AI is a boon: finally, the stupid humans that are putting the brakes on profits are going to be out of the way, and the sociopathic profit-generating algorithm can be left to focus on what really matters. Forget an endless paperclip machine, the real AGI risk is apps that reprogram us into quivering blobs of extractable value.

Your Job Never Mattered, the Manager Did

Maybe you have one of those rare jobs where profit incentive aligns with human ones. The guy that programs the flaps on a plane, maybe. People don’t fly on airlines that crash, I suppose that’s an alignment. You’re not an obstacle to pure profit generation, however, you’re also not accurately measured neither on your true human-value contribution, nor your capitalist value. You’re measured by a manager somewhere, who inevitably has an incorrect idea both of what’s good for users but also what’s good for the business itself. Either because they’re stupid, or because they have their own personal incentives that don’t align with the well-being of the business. Example: Google. Remember Inbox? Beloved email tool used by I presume at least tens of thousands of people based on the uproar when it was unceremoniously shut down. Why does Google kill so many popular projects? Sometimes for the capitalism reasons: if it’s not making them a billion it’s not worth it. Also, though, because Google has a project manager problem. A project manager comes in and needs something for their resume, so that they when they start shopping their resume around after using Google as a career stepladder, they can say they managed an entire new chat product at Google; never mind that to do so, they had to kill the previous chat app. Google Talk -> Google Voice -> Google Messenger -> Hangouts -> Allo/Duo? -> Google Voice? I can’t even keep track anymore. Another example would be when private equity comes in and start stripping a business for parts.

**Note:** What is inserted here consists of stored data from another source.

/-- R366 to R373: `talloc` gives the lowest FREE slot of a partition, or the one granted to a waiting hart; `tst`
writes a tile into the hart's ALLOC slot, `tpost` publishes it, `tld` reads a published tile and `tdrop` gives up a
read of it.  A handle of an older generation raises TSTALE.  That a `tst` records its tag and n at vl = 0 too, and that
`tst` and `tld` count as instructions only, are readings (log entries 67, 69); a `tpost` whose earlier accesses have not
performed issues, and its publish waits (log entry 7). -/
def Obligations.TurnstileResults : Prop :=
  (∀ (s : State) (d a : XR) (i : Nat) (rest : List Nat) (g : Nat × Nat),
     let q := dieOf s.cur
     let p := (s.getX a).toNat
     let part := s.tspart q p
     s.me.level ≠ .m → p < 32 → partOn part = true → partSlot part = s.mySlot → s.posting = false →
     (s.ts.grants.find? (fun g => g.1 == s.cur) = some g →
       ({ s with ts := { s.ts with grants := s.ts.grants.filter fun g => g.1 != s.cur } } : State).Goes
         (exec (.talloc d a) s) (s.me.setX d (BitVec.ofNat 64 g.2)) (s.me.pcNext 4)) ∧
     (s.ts.grants.find? (fun g => g.1 == s.cur) = none → s.ts.dead.contains s.cur = false → s.tsWaiters q p = [] →
       s.partSlots q p (fun t => t.st == .free && t.freed != s.clk + 1) = i :: rest →
       let h : Handle := { gen := (s.tslot (65536 * q + 2048 * p + i)).gen, die := q, part := p, slot := i }
       let e := s.grantSlot s.cur h s.clk
       e.Goes (exec (.talloc d a) s) (e.me.setX d (BitVec.ofNat 64 h.code)) (e.me.pcNext 4)) ∧
     (s.ts.grants.find? (fun g => g.1 == s.cur) = none → s.ts.dead.contains s.cur = false → s.tsWaiters q p = [] →
       s.partSlots q p (fun t => t.st == .free && t.freed != s.clk + 1) = [] →
       (s.allMine q p = true →
         s.Traps (exec (.talloc d a) s) { Trap.at0 .tdeadlock 0 p with old := s.me.resume.pending }) ∧
       (s.allMine q p = false → exec (.talloc d a) s = .next (s.setTsWaiters q p [(s.cur, s.clk)])))) ∧
  (∀ (s : State) (v : VR) (a b : XR) (h : Handle),
     let r := s.me
     let t := r.tagOf v
     let bt := t.width / 8
     let ino := s.drv.nextId
     let n := (s.getX b).toNat
     let ws : List Piece := (List.range r.vl).map fun i =>
       { p := ⟨s.tileKey h (i * bt), 0, .wb⟩, n := bt, val := r.elem v i, va := 0 }
     let e := s.bump.bufferAll s.cur ino ws none none false
     s.me.level ≠ .m → s.handleOf a = .ok h → s.posting = false →
     (t.ordinary = true → (groupOf t r.ew v).isSome = true → r.vl * bt ≤ partSize (s.tspart h.die h.part) →
       s.mineAlloc h = true → (r.vl = 0 ∨ r.spilled = []) → s.wordsSound →
       (∀ w ∈ ws, s.olderHeld s.cur ino w.p.key w.n = false) →
       (e.setTslot h.key { e.tslot h.key with tag := t, n := r.vl }).Effects (exec (.tst v a) s) 4) ∧
     (1 ≤ n → n ≤ 65535 → s.mineAlloc h = true →
       (s.settledAt .dev false = true → s.drv.hold = false →
         (s.publish h n (some s.mySlot)).Effects (exec (.tpost a b) s) 4) ∧
       (s.settledAt .dev false = false ∨ s.drv.hold = true →
         ((s.setHmem s.cur { s.hmem s.cur with posts := (s.hmem s.cur).posts ++
           [⟨⟨ino, false, .dev, false, (s.hmem s.cur).obs⟩, h.code, n⟩] }).bump).Effects (exec (.tpost a b) s) 4)) ∧
     (1 ≤ n → n ≤ 65535 → s.mineAlloc h = false →
       s.Traps (exec (.tpost a b) s) { Trap.at0 .tstale 0 h.code with old := r.resume.pending })) ∧
  (∀ (s s1 : State) (d : VR) (a : XR) (h : Handle) (t : TsSlot) (e : Option (Nat × Word)),
     s.me.level ≠ .m → s.handleOf a = .ok h → s.posting = false → s.tslot h.key = t →
     (t.gen ≠ h.gen →
       let stale := { Trap.at0 .tstale 0 h.code with old := s.me.resume.pending }
       s.Traps (exec (.tld d a) s) stale ∧ s.Traps (exec (.tdrop a) s) stale) ∧
     (t.gen = h.gen → t.st = .published → s.owedCheck h t.seq = .ok (s1, e) →
       (s1.owedTake h e true).Effects (exec (.tdrop a) s) 4 ∧
       (let r := s1.me
        let b := t.tag.width / 8
        let n := min r.vl t.n
        s1.me = s.me → (r.vl = 0 ∨ (groupOf t.tag r.ew d).isSome = true ∧ r.spilled = []) →
        (s1.isBad (s1.tileKey h 0) (n * b) = false ∨ n = 0) →
        let new := (List.range r.vl).map fun i => (i, if i < n then s1.tileElem h b i else 0)
        ((s1.setMe (if r.vl = 0 then r else r.land d t.tag (List.range r.vl) new)).owedTake h e false).Effects
          (exec (.tld d a) s) 4)))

Point is, managers might have their own reasons to replace you: an AI directive from above leading to layoffs so someone can say they replaced 200 jobs with AI, or because their golf buddy convinced them that AI really can do your job better, or because claude shat out a localhost frontend-only demo data webapp for them in 10 minutes, leading to the question, “I was able to have AI make this in a half hour, why is it taking your team weeks?”

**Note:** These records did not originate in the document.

theorem mrd d m : Statement (.mrd d m) := by
  rintro hwf _ _ ⟨⟩
  have hk : Laid 0xC0480000 [(d.val, 14), (m.toNat, 0)] [(14, 5), (0, 12)] := ⟨by decide, rfl, d.isLt, rfl, m.isLt,
      trivial⟩
  exact ⟨hk.lt 32 (by decide) rfl, hk.bits 32 rfl rfl, by
    simp only [fieldsOf, fields32, fieldsSystem, hk.fixed 24 5 0 rfl, hk.fixed 19 5 9 rfl,
        fin_at (by rfl) (hk.val 0 rfl rfl), bv_at0 (hk.val 1 rfl rfl)]⟩

theorem mwr a m : Statement (.mwr a m) := by
  rintro hwf _ _ ⟨⟩
  have hk : Laid 0xC0500000 [(a.val, 14), (m.toNat, 0)] [(14, 5), (0, 12)] := ⟨by decide, rfl, a.isLt, rfl, m.isLt,
      trivial⟩
  exact ⟨hk.lt 32 (by decide) rfl, hk.bits 32 rfl rfl, by
    simp only [fieldsOf, fields32, fieldsSystem, hk.fixed 24 5 0 rfl, hk.fixed 19 5 10 rfl,
        fin_at (by rfl) (hk.val 0 rfl rfl), bv_at0 (hk.val 1 rfl rfl)]⟩

theorem setvl d a w : Statement (.setvl d a w) := by
  rintro hwf _ _ ⟨⟩
  have hk : Laid 0xD0000000 [(d.val, 19), (a.val, 14), (w.code, 8)] [(19, 5), (14, 5), (8, 3)] := ⟨by decide, rfl,
      d.isLt, rfl, a.isLt, rfl, Ew_lt _, trivial⟩
  exact ⟨hk.lt 32 (by decide) rfl, hk.bits 32 rfl rfl, by
    simp only [fieldsOf, fields32, fieldsConfig, hk.fixed 24 5 16 rfl, hk.fixed 11 3 0 rfl,
        fin_at (by rfl) (hk.val 0 rfl rfl), fin_at (by rfl) (hk.val 1 rfl rfl), Ew_at (hk.val 2 rfl rfl),
        Option.bind_some]⟩

theorem setvlG d a w : Statement (.setvlG d a w) := by
  rintro hwf _ _ ⟨⟩
  have hk : Laid 0xD0000800 [(d.val, 19), (a.val, 14), (w.code, 8)] [(19, 5), (14, 5), (8, 3)] := ⟨by decide, rfl,
      d.isLt, rfl, a.isLt, rfl, Ew_lt _, trivial⟩
  exact ⟨hk.lt 32 (by decide) rfl, hk.bits 32 rfl rfl, by
    simp only [fieldsOf, fields32, fieldsConfig, hk.fixed 24 5 16 rfl, hk.fixed 11 3 1 rfl,
        fin_at (by rfl) (hk.val 0 rfl rfl), fin_at (by rfl) (hk.val 1 rfl rfl), Ew_at (hk.val 2 rfl rfl),
        Option.bind_some]⟩

theorem vloop l c w e : Statement (.vloop l c w e) := by
  rintro hwf _ _ ⟨⟩
  have hk : Laid 0xD0001000 [(l.val, 19), (c.val, 14), (w.code, 8), (e.toNat, 0)] [(19, 5), (14, 5), (8, 3), (0,
      8)] := ⟨by decide, rfl, l.isLt, rfl, c.isLt, rfl, Ew_lt _, rfl, e.isLt, trivial⟩
  exact ⟨hk.lt 32 (by decide) rfl, hk.bits 32 rfl rfl, by
    simp only [fieldsOf, fields32, fieldsConfig, hk.fixed 24 5 16 rfl, hk.fixed 11 3 2 rfl,
        fin_at (by rfl) (hk.val 0 rfl rfl), fin_at (by rfl) (hk.val 1 rfl rfl), Ew_at (hk.val 2 rfl rfl),
        bv_at0 (hk.val 3 rfl rfl), Option.bind_some]⟩

theorem vloopPar l c w e : Statement (.vloopPar l c w e) := by
  rintro hwf _ _ ⟨⟩
  have hk : Laid 0xD0001800 [(l.val, 19), (c.val, 14), (w.code, 8), (e.toNat, 0)] [(19, 5), (14, 5), (8, 3), (0,
      8)] := ⟨by decide, rfl, l.isLt, rfl, c.isLt, rfl, Ew_lt _, rfl, e.isLt, trivial⟩
  exact ⟨hk.lt 32 (by decide) rfl, hk.bits 32 rfl rfl, by
    simp only [fieldsOf, fields32, fieldsConfig, hk.fixed 24 5 16 rfl, hk.fixed 11 3 3 rfl,
        fin_at (by rfl) (hk.val 0 rfl rfl), fin_at (by rfl) (hk.val 1 rfl rfl), Ew_at (hk.val 2 rfl rfl),
        bv_at0 (hk.val 3 rfl rfl), Option.bind_some]⟩

theorem vloopLong par l c w e : Statement (.vloopLong par l c w e) := by
  rintro hwf _ _ ⟨⟩
  have hk : Laid 0xE187000000080000 [(par.toNat, 14), (l.val, 37), (c.val, 32), (w.code, 15), (e.toNat, 0)] [(14, 1),
      (37, 5), (32, 5), (15, 3), (0, 14)] := ⟨by decide, rfl, bool_lt _, rfl, l.isLt, rfl, c.isLt, rfl, Ew_lt _, rfl,
      e.isLt, trivial⟩
  exact ⟨hk.lt 64 (by decide) rfl, hk.bits 64 rfl rfl, by
    simp only [fieldsOf, fields64, fieldsEv, fieldsEvLong, hk.fixed 56 5 1 rfl, hk.fixed 55 1 1 rfl,
        hk.fixed 47 9 270 rfl, bool_at (hk.val 0 rfl rfl), fin_at (by rfl) (hk.val 1 rfl rfl),
        fin_at (by rfl) (hk.val 2 rfl rfl), Ew_at (hk.val 3 rfl rfl), bv_at0 (hk.val 4 rfl rfl), Option.bind_some,
        Nat.one_ne_zero, ↓reduceIte]⟩

theorem vend a : Statement (.vend a) := by
  rintro hwf _ _ ⟨⟩
  have hk : Laid 0xD0002000 [(a.val, 14)] [(14, 5)] := ⟨by decide, rfl, a.isLt, trivial⟩
  exact ⟨hk.lt 32 (by decide) rfl, hk.bits 32 rfl rfl, by
    simp only [fieldsOf, fields32, fieldsConfig, hk.fixed 24 5 16 rfl, hk.fixed 11 3 4 rfl,
        fin_at (by rfl) (hk.val 0 rfl rfl)]⟩

theorem vtag d t : Statement (.vtag d t) := by
  rintro hwf _ _ ⟨⟩
  have hk : Laid 0xD0002800 [(d.val, 19), (t.code, 0)] [(19, 5), (0, 5)] := ⟨by decide, rfl, d.isLt, rfl, Tag_lt _,
      trivial⟩
  exact ⟨hk.lt 32 (by decide) rfl, hk.bits 32 rfl rfl, by
    simp only [fieldsOf, fields32, fieldsConfig, hk.fixed 24 5 16 rfl, hk.fixed 11 3 5 rfl,
        fin_at (by rfl) (hk.val 0 rfl rfl), Tag_at (hk.val 1 rfl rfl), Option.bind_some]⟩

theorem vadd d a b p c k : Statement (.vadd d a b p c k) := by
  rintro hwf _ _ ⟨⟩
  have hp : p.val < 2 ^ 3 := of_decide_eq_true hwf
  have hk : Laid 0xD1000000 [(d.val, 19), (a.val, 14), (b.val, 9), (p.val, 6), (c.toNat, 5), (k.toNat, 4)] [(19, 5),
      (14, 5), (9, 5), (6, 3), (5, 1), (4, 1)] := ⟨by decide, rfl, d.isLt, rfl, a.isLt, rfl, b.isLt, rfl, hp, rfl,
      bool_lt _, rfl, bool_lt _, trivial⟩
  exact ⟨hk.lt 32 (by decide) rfl, hk.bits 32 rfl rfl, by
    simp only [fieldsOf, fields32, fieldsBinary, hk.fixed 24 5 17 rfl, hk.fixed 0 4 0 rfl,
        fin_at (by rfl) (hk.val 0 rfl rfl), fin_at (by rfl) (hk.val 1 rfl rfl), fin_at (by rfl) (hk.val 2 rfl rfl),
        fin_fld (hk.val 3 rfl rfl), bool_at (hk.val 4 rfl rfl), bool_at (hk.val 5 rfl rfl)]⟩

theorem vsub d a b p c k : Statement (.vsub d a b p c k) := by
  rintro hwf _ _ ⟨⟩
  have hp : p.val < 2 ^ 3 := of_decide_eq_true hwf
  have hk : Laid 0xD1000001 [(d.val, 19), (a.val, 14), (b.val, 9), (p.val, 6), (c.toNat, 5), (k.toNat, 4)] [(19, 5),
      (14, 5), (9, 5), (6, 3), (5, 1), (4, 1)] := ⟨by decide, rfl, d.isLt, rfl, a.isLt, rfl, b.isLt, rfl, hp, rfl,
      bool_lt _, rfl, bool_lt _, trivial⟩
  exact ⟨hk.lt 32 (by decide) rfl, hk.bits 32 rfl rfl, by
    simp only [fieldsOf, fields32, fieldsBinary, hk.fixed 24 5 17 rfl, hk.fixed 0 4 1 rfl,
        fin_at (by rfl) (hk.val 0 rfl rfl), fin_at (by rfl) (hk.val 1 rfl rfl), fin_at (by rfl) (hk.val 2 rfl rfl),
        fin_fld (hk.val 3 rfl rfl), bool_at (hk.val 4 rfl rfl), bool_at (hk.val 5 rfl rfl)]⟩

The manager has power here. If their golf buddy convinces them an AI is better than you, then, an AI is better than you. History, winners, etc.

Speaking of Golf Buddies

You will be replaced because the people that rule our society really, really need you to be replaced. The AI industry has created a concupiscent circle-jerk of deals that make the financial instruments of the 2008 financial crisis blush, and unlike us, the Capital class has class consciousness. What’s bad for Elon is bad for everyone holding the strings. Luckily for them, they have those strings, and so they can artificially increase demand for AI by handing down those AI directives that leads to middle management firing half their workforce. They can meet with politicians to get national security directives passed, grants distributed, subsidies established.

There is No Safety Net

There are liberal optimists out there operating under this strange idea that it’s ok if we lose our jobs, we’re heading towards a Star Trek future where we don’t have to work anymore! Finally, our productivity has never been higher, we can have the mythical 10 hour work week. Or even better, let AGI and autonomous robots serve our every whim. After all, improvements in productivity through innovation has always led to improvements in working conditions, right? Just like profit improvements from increase in business efficiencies leads to higher wages for workers, right?

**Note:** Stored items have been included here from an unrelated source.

-- ==== Sys2Proof/Tests/Slice0.lean ====
section
/-!
SUPPORT. Tests: words written out from the spec's encodings, ill-formed terms refused, single steps whose results are
computed by hand from the spec, and for every statement with hypotheses states that meet them.
-/
namespace Sys2Proof.Tests
open Sys2Proof.Machine

-- One theorem after another: each evaluation waits for the declarations before it, on a thread of its own otherwise.
set_option Elab.async false

/-! ## Words -/

/-- Every listed word decodes to the instruction beside it. -/
noncomputable def reads (l : List (Nat × Nat × Instr)) : Bool := l.all fun x => decodeTableWord x.1 x.2.1 == some x.2.2

/-- Compressed parcels (R237, R238). Words put together field by field. -/
theorem test_words_compressed : reads [(16, 0x00EA, .cAdd 7 10),
    (16, 0x04EA, .cSub 7 10),
    (16, 0x08EA, .cAnd 7 10),
    (16, 0x0CEA, .cOr 7 10),
    (16, 0x10EA, .cXor 7 10),
    (16, 0x14EA, .cMv 7 10),
    (16, 0x18EA, .cJlr 7 10),
    (16, 0x20FB, .cAddi 7 27#5),
    (16, 0x24FB, .cAddiX0 7 27#5),
    (16, 0x28FB, .cShli 7 27#5),
    (16, 0x2CFB, .cShri 7 27#5),
    (16, 0x30FB, .cSari 7 27#5),
    (16, 0x34FB, .cAndi 7 27#5),
    (16, 0x4757, .cLd64 7 10 7#3),
    (16, 0x6757, .cSt64 7 10 7#3),
    (16, 0x83DB, .cBeq 7 91#7),
    (16, 0x93DB, .cBne 7 91#7),
    (16, 0xB6DB, .cJ 5851#13),
    (16, 0xA000, .cNop)] = true := by decide +kernel

/-- System instructions (R243). Words put together field by field. -/
theorem test_words_system : reads [(32, 0xC0000000, .nop),
    (32, 0xC00CB6DB, .trap 308955#19),
    (32, 0xC0100000, .eret),
    (32, 0xC019C000, .wait 7),
    (32, 0xC0200010, .fenceAcq .dev),
    (32, 0xC02000D0, .fenceRel true .dev),
    (32, 0xC0200150, .fenceRw true .dev),
    (32, 0xC029D400, .xinv 7 10),
    (32, 0xC0280100, .xinvAll),
    (32, 0xC031C000, .cacheopWb 7),
    (32, 0xC031C001, .cacheopWbinv 7),
    (32, 0xC031C002, .cacheopInv 7),
    (32, 0xC0300003, .cacheopIfetch),
    (32, 0xC0380000, .brk),
    (32, 0xC0400000, .halt),
    (32, 0xC049CEDB, .mrd 7 3803#12),
    (32, 0xC051CEDB, .mwr 7 3803#12)] = true := by decide +kernel

/-- Scalar groups: register and immediate forms (R244). Words put together field by field. -/
theorem test_words_scalar : reads [(32, 0xC13A9A00, .add 7 10 13),
    (32, 0xC13A9A01, .sub 7 10 13),
    (32, 0xC13A9A02, .and 7 10 13),
    (32, 0xC13A9A03, .or 7 10 13),
    (32, 0xC13A9A04, .xor 7 10 13),
    (32, 0xC13A9A05, .shl 7 10 13),
    (32, 0xC13A9A06, .shr 7 10 13),
    (32, 0xC13A9A07, .sar 7 10 13),
    (32, 0xC13A9A08, .slt 7 10 13),
    (32, 0xC13A9A09, .sltn 7 10 13),
    (32, 0xC13A9A0A, .mul 7 10 13),
    (32, 0xC13A9A0B, .mulh 7 10 13),
    (32, 0xC13A9A0C, .mulhn 7 10 13),
    (32, 0xC13A9A0D, .div 7 10 13),
    (32, 0xC13A9A0E, .divn 7 10 13),
    (32, 0xC13A9A0F, .rem 7 10 13),
    (32, 0xC13A9A10, .remn 7 10 13),
    (32, 0xC13A9A11, .min 7 10 13),
    (32, 0xC13A9A12, .max 7 10 13),
    (32, 0xC13A9A13, .minn 7 10 13),
    (32, 0xC13A9A14, .maxn 7 10 13),
    (32, 0xC13A8015, .clz 7 10),
    (32, 0xC13A8016, .ctz 7 10),
    (32, 0xC13A8017, .popc 7 10),
    (32, 0xC23CB6DB, .pcrel 7 308955#19),
    (32, 0xC43CB6DB, .imhi 7 308955#19),
    (32, 0xC33A86DB, .addi 7 10 1755#11),
    (32, 0xC33A8EDB, .andi 7 10 1755#11),
    (32, 0xC33A96DB, .ori 7 10 1755#11),
    (32, 0xC33A9EDB, .xori 7 10 1755#11),
    (32, 0xC33AA6DB, .slti 7 10 1755#11),
    (32, 0xC33AA83B, .shli 7 10 59#6),
    (32, 0xC33AB03B, .shri 7 10 59#6),
    (32, 0xC33AB83B, .sari 7 10 59#6)] = true := by decide +kernel

/-- Loads, stores and atomics (R244). Words put together field by field. -/
theorem test_words_memory : reads [(32, 0xC53A86DB, .ld8 7 10 1755#11),
    (32, 0xC53A8EDB, .ld16 7 10 1755#11),
    (32, 0xC53A96DB, .ld32 7 10 1755#11),
    (32, 0xC53A9EDB, .ld64 7 10 1755#11),
    (32, 0xC53AA6DB, .ld8z 7 10 1755#11),
    (32, 0xC53AAEDB, .ld16z 7 10 1755#11),
    (32, 0xC53AB6DB, .ld32z 7 10 1755#11),
    (32, 0xC53ABA7B, .ldAcq 7 10 .dev .b16 59#6),
    (32, 0xC63A86DB, .st8 7 10 1755#11),
    (32, 0xC63A8EDB, .st16 7 10 1755#11),
    (32, 0xC63A96DB, .st32 7 10 1755#11),
    (32, 0xC63A9EDB, .st64 7 10 1755#11),
    (32, 0xC63ABA7B, .stRel 7 10 .dev .b16 59#6),
    (32, 0xCA3A9A09, .amoAdd 7 10 13 false true false .dev),
    (32, 0xCA3A9A49, .amoAnd 7 10 13 false true false .dev),
    (32, 0xCA3A9A89, .amoOr 7 10 13 false true false .dev),
    (32, 0xCA3A9AC9, .amoXor 7 10 13 false true false .dev),
    (32, 0xCA3A9B15, .amoMin 7 10 13 false true false true .dev),
    (32, 0xCA3A9B55, .amoMax 7 10 13 false true false true .dev),
    (32, 0xCA3A9B89, .amoSwap 7 10 13 false true false .dev),
    (32, 0xCA3A9BC9, .amoCas 7 10 13 false true false .dev)] = true := by decide +kernel

/-- Branches and jumps (R244). Words put together field by field. -/
theorem test_words_jumps : reads [(32, 0xC73A86DB, .beq 7 10 1755#11),
    (32, 0xC73A8EDB, .bne 7 10 1755#11),
    (32, 0xC73A96DB, .blt 7 10 1755#11),
    (32, 0xC73A9EDB, .bge 7 10 1755#11),
    (32, 0xC73AA6DB, .bltn 7 10 1755#11),
    (32, 0xC73AAEDB, .bgen 7 10 1755#11),
    (32, 0xC83CB6DB, .jl 7 308955#19),
    (32, 0xC93A86DB, .jlr 7 10 1755#11)] = true := by decide +kernel

/-- Scalar floating point (R244). Words put together field by field. -/
theorem test_words_float : reads [(32, 0xCC3A9A0A, .fadd 7 10 13 .bf16),
    (32, 0xCC3A9A2A, .fsub 7 10 13 .bf16),
    (32, 0xCC3A9A4A, .fmul 7 10 13 .bf16),
    (32, 0xCC3A9A6A, .fdiv 7 10 13 .bf16),
    (32, 0xCC3A808B, .fsqrt 7 10 .f32),
    (32, 0xCC3A9AAA, .fma 7 10 13 .bf16),
    (32, 0xCC3A9ACA, .fmin 7 10 13 .bf16),
    (32, 0xCC3A9AEA, .fmax 7 10 13 .bf16),
    (32, 0xCC3A9B0A, .fcmpEq 7 10 13 .bf16),
    (32, 0xCC3A9B2A, .fcmpLt 7 10 13 .bf16),
    (32, 0xCC3A9B4A, .fcmpLe 7 10 13 .bf16),
    (32, 0xCC3A9B6A, .fcmpUn 7 10 13 .bf16),
    (32, 0xCC3A978A, .fcvt 7 10 .f32 .bf16),
    (32, 0xCC3A81AB, .fclass 7 10 .f32)] = true := by decide +kernel

/-- Vector configuration and loops (R245). Words put together field by field. -/
theorem test_words_config : reads [(32, 0xD03A8300, .setvl 7 10 .e32),
    (32, 0xD03A8B00, .setvlG 7 10 .e32),
    (32, 0xD03A93DB, .vloop 7 10 .e32 219#8),
    (32, 0xD03A9BDB, .vloopPar 7 10 .e32 219#8),
    (32, 0xD001E000, .vend 7),
    (32, 0xD038280A, .vtag 7 .bf16)] = true := by decide +kernel

/-- Vector arithmetic (R246). Words put together field by field. -/
theorem test_words_arith : reads [(32, 0xD13A9BE0, .vadd 7 10 13 7 true false),
    (32, 0xD13A9BE1, .vsub 7 10 13 7 true false),
    (32, 0xD13A9BE2, .vmul 7 10 13 7 true false),
    (32, 0xD13A9BE3, .vmin 7 10 13 7 true false),
    (32, 0xD13A9BE4, .vmax 7 10 13 7 true false),
    (32, 0xD13A9BE5, .vand 7 10 13 7 true false),
    (32, 0xD13A9BE6, .vor 7 10 13 7 true false),
    (32, 0xD13A9BE7, .vxor 7 10 13 7 true false),
    (32, 0xD13A9BE8, .vaddVx 7 10 13 7 true),
    (32, 0xD13A9BE9, .vsubVx 7 10 13 7 true),
    (32, 0xD13A9BEA, .vmulVx 7 10 13 7 true),
    (32, 0xD13A9BEB, .vminVx 7 10 13 7 true),
    (32, 0xD13A9BEC, .vmaxVx 7 10 13 7 true),
    (32, 0xD13A9BED, .vandVx 7 10 13 7 true),
    (32, 0xD13A9BEE, .vorVx 7 10 13 7 true),
    (32, 0xD13A9BEF, .vxorVx 7 10 13 7 true),
    (32, 0xD33A9BE0, .vfma 7 10 13 7 true false),
    (32, 0xD33A9BE1, .vfms 7 10 13 7 true false),
    (32, 0xD33A9BE2, .vfnma 7 10 13 7 true false),
    (32, 0xD33A9BE3, .vmacw 7 10 13 7 true false),
    (32, 0xD33A9BE4, .vfmaVx 7 10 13 7 true),
    (32, 0xD33A9BE5, .vfmsVx 7 10 13 7 true),
    (32, 0xD33A9BE6, .vfnmaVx 7 10 13 7 true),
    (32, 0xD33A9BE7, .vmacwVx 7 10 13 7 true),
    (32, 0xD33A8148, .vneg 7 10 5 false),
    (32, 0xD33A8348, .vabs 7 10 5 false),
    (32, 0xD33A8548, .vsqrt 7 10 5 false),
    (32, 0xD33A8748, .vrcp 7 10 5 false),
    (32, 0xD33A8948, .vrsqrt 7 10 5 false),
    (32, 0xD33A8B48, .vexp2 7 10 5 false),
    (32, 0xD33A8D48, .vclz 7 10 5 false),
    (32, 0xD33A8F48, .vpopc 7 10 5 false),
    (32, 0xD33A9148, .vclass 7 10 5 false),
    (32, 0xD33A9348, .vmv 7 10 5 false),
    (32, 0xD33A9BE9, .vsel 7 10 13 7 true false),
    (32, 0xD338154A, .vsplat 7 10 5),
    (32, 0xD33800CB, .vid 7 3),
    (32, 0xD33A9BEC, .vshl 7 10 13 7 true false),
    (32, 0xD33A9BED, .vshr 7 10 13 7 true false),
    (32, 0xD33A9BEE, .vshlVx 7 10 13 7 true),
    (32, 0xD33A9BEF, .vshrVx 7 10 13 7 true)] = true := by decide +kernel

/-- Compares, reductions, scans, permutes, the dependence group, conversions and predicates (R246). Words put together field by field. -/
theorem test_words_groups : reads [(32, 0xD40A9BE1, .vcmp 1 10 13 7 true false .ne),
    (32, 0xD40A9BE9, .vcmpVx 1 10 13 7 true .ne),
    (32, 0xD53A9BE0, .vredsum 7 10 13 7 true false),
    (32, 0xD53A9BE1, .vredsumOrd 7 10 13 7 true false),
    (32, 0xD53A9BE2, .vredmin 7 10 13 7 true false),
    (32, 0xD53A9BE3, .vredmax 7 10 13 7 true false),
    (32, 0xD53A9BE4, .vredand 7 10 13 7 true false),
    (32, 0xD53A9BE5, .vredor 7 10 13 7 true false),
    (32, 0xD53A8149, .vscan 7 10 5 false .min),
    (32, 0xD53A8BED, .vscanSeg 7 10 5 7 true .min),
    (32, 0xD63A9BE0, .vraise 7 10 13 7 true),
    (32, 0xD63A9BE1, .vlower 7 10 13 7 true),
    (32, 0xD63A9BE2, .vperm 7 10 13 7 true false),
    (32, 0xD63A8143, .vrev 7 10 5 false),
    (32, 0xD63A9BE4, .vzip 7 10 13 7 true false),
    (32, 0xD63A9BE5, .vunzip 7 10 13 7 true false),
    (32, 0xD63A8146, .vsqueeze 7 10 5 false),
    (32, 0xD63A8147, .vspread 7 10 5 false),
    (32, 0xD63800C8, .vrank 7 3),
    (32, 0xD73A8140, .vconf 7 10 5 false),
    (32, 0xD70A8A01, .vpart 1 10 5 false),
    (32, 0xD708C142, .vcuti 1 3 5),
    (32, 0xD708C143, .vcutx 1 3 5),
    (32, 0xD73A8144, .vlast 7 10 5 false),
    (32, 0xD73A8145, .vfirst 7 10 5 false),
    (32, 0xD83A97E0, .vcvt 7 10 .f32 7 true),
    (32, 0xD83A9BE1, .vnarrow 7 10 13 7 true),
    (32, 0xD83A8142, .vwiden 7 10 5 false),
    (32, 0xDC08CBC0, .pand 1 3 5 7),
    (32, 0xDC08CBC1, .por 1 3 5 7),
    (32, 0xDC08CBC2, .pxor 1 3 5 7),
    (32, 0xDC08C143, .pnot 1 3 5),
    (32, 0xDC08CBC4, .pandn 1 3 5 7),
    (32, 0xDC08C145, .pafter 1 3 5),
    (32, 0xDC0800C6, .pset 1 3),
    (32, 0xDC080007, .pclr 1),
    (32, 0xDC38C148, .pcnt 7 3 5),
    (32, 0xDC38C149, .pfirst 7 3 5)] = true := by decide +kernel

Star Trek was a communist society. Is there a path to communism in America? Why would a technology cause a social change? No, liberal capitalist societies will not reduce work hours, increase safety nets, do UBI, or competently handle massive unemployment. They’ll reach for the tools they always do: brutal suppression of the poor, leveraging of propaganda, and the dangling of carrots to a select few class traitors needed to enforce and maintain the system (middle managers, scabs, and cops).